Probing oppositely charged surfactant and copolymer interactions by isothermal titration microcalorimetry

TL;DR

This study uses isothermal titration calorimetry to explore the thermodynamics of interactions between charged copolymers and oppositely charged surfactants, revealing entropy-driven complex formation and structural reorganization depending on mixing order.

Contribution

It provides new insights into the thermodynamic mechanisms and structural evolution of charged copolymer-surfactant complexes using ITC, highlighting the influence of mixing order and charge ratio.

Findings

Electrostatic co-assembly is endothermic, entropy-driven.

Complex structures depend on charge ratio and mixing order.

Overcharging occurs beyond charge compensation in complexes.

Abstract

The complexation between charged-neutral block copolymers and oppositely charged surfactants was investigated by light scattering experiments and by isothermal titration calorimetry (ITC).
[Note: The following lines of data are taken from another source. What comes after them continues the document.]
/-- R217, on the model's `DeviceBus` (Log 5): the cost of a pass over `N >= 1` well-behaved devices of distinct identifiers: `130 N` samples (two for each of `N`
resets, `128 N` read slots), `72 N` write slots (each drives high once), `N` resets (each slot and each reset leaves its critical
section once). -/
def Obligations.DiscoverCost : Prop :=
  ∀ (s : State) (b : DeviceBus) (alarm : Bool) (l : List Identifier), s.lineDefined → s.cfg.hasEnum = true → 0 < s.cfg.retry.toNat →
    s.env = .deviceBus b → b.vanish = none → l.Perm (participants alarm b) → l.Pairwise idBefore → l ≠ [] →
    ∃ (t : State) (es : List PortEvent), exec (.discover true alarm) s = .next t ∧ t.trace = s.trace ++ es ∧
      t.pinReads = s.pinReads + 130 * l.length ∧ es.count .driveHigh = 72 * l.length ∧
      es.count .exitCritical = (1 + 128 + 72) * l.length

/-- R218, R205 (vector V46), on the model's `DeviceBus` (Log 5): devices are present but none is alarmed; an alarm search ends at its first pair. -/
def Obligations.AlarmSearchFindsNobody : Prop :=
  ∀ (s : State) (b : DeviceBus), s.lineDefined → s.cfg.hasEnum = true → 0 < s.cfg.retry.toNat → s.env = .deviceBus b → b.present = true →
    b.devs ≠ [] → (∀ d ∈ b.devs, d.alarmed = false) →
    ∃ t, exec (.discover true true) s = .next t ∧ t.count = 0 ∧
      t.trace = s.trace ++ resetEvents s.cfg 0 false ++ writeByteEvents s.cfg 0xEC ++ readSlot s.cfg true ++ readSlot s.cfg true

/-- R219 (vector V48): the line is low after the first sample (scripted answers, Log 5). -/
def Obligations.StuckLowLineReportsZero : Prop :=
  ∀ s : State, s.lineDefined → s.cfg.hasEnum = true → 0 < s.cfg.retry.toNat → s.env = .script [true] false →
    ∃ t, exec (.discover true false) s = .next t ∧ t.count = 1 ∧
      t.trace = s.trace ++ resetEvents s.cfg 0 false ++ writeByteEvents s.cfg 0xF0 ++
        (List.replicate 64 (readSlot s.cfg false ++ readSlot s.cfg false ++ writeSlot s.cfg false false)).flatten ++
        [.report zeroId] ++ (List.replicate 64 (deadResetEvents s.cfg)).flatten

/-- R204: at depth 64 the identifier is reported and counted if its CRC is right, and dropped without a word if not. -/
def Obligations.SearchEndsAtDepth64 : Prop :=
  ∀ (s : State) (e : Enumeration), s.enum = some e →
    search 0 s = { s with
      trace := s.trace ++ (if crc8 e.id.toList = 0x00 then [.report e.id] else []),
      enum := some { e with depth := 64, count := e.count + (if crc8 e.id.toList = 0x00 then 1 else 0) } }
The copolymer was poly(sodium acrylate)-b-poly(acrylamide) and the surfactant dodecyltrimethylammonium bromide (DTAB). In a previous report, we had shown that the copolymers and the surfactants co-assembled spontaneously into colloidal complexes. Depending of the charge ratio Z = [DTA+]/[COO-], the complexes were either single surfactant micelles decorated by copolymers, or core-shell hierarchical structures. ITC was performed in order to investigate the thermodynamics of the complex formation. Titrations of copolymers by surfactants and of surfactants by copolymers revealed that the electrostatic co-assembly was an endothermic reaction, suggesting a process dominated by the entropy of the counterions. Here we found that the thermodynamic quantities associated with the reaction depended on the mixing order. When surfactants were added stepwise to copolymers, the titration was associated with the formation of single micelles decorated by a unique polymer. Above a critical charge ratio, the micelles rearranged themselves into 100 nm colloidal complexes in a collective process which displayed the following features : i) the process was very slow as compared to the timescale of Brownian diffusion, ii) the thermodynamic signature was a endothermic peak and iii) the stoichiometry between the positive and negative charges was modified from n = 0.48 (single micelles) to 0.75 (core-shell complexes). The amount of polyelectrolytes needed for the complex formation exceeded the number required to compensate the net micellar charge, confirming the evidence of overcharging in the complex formation.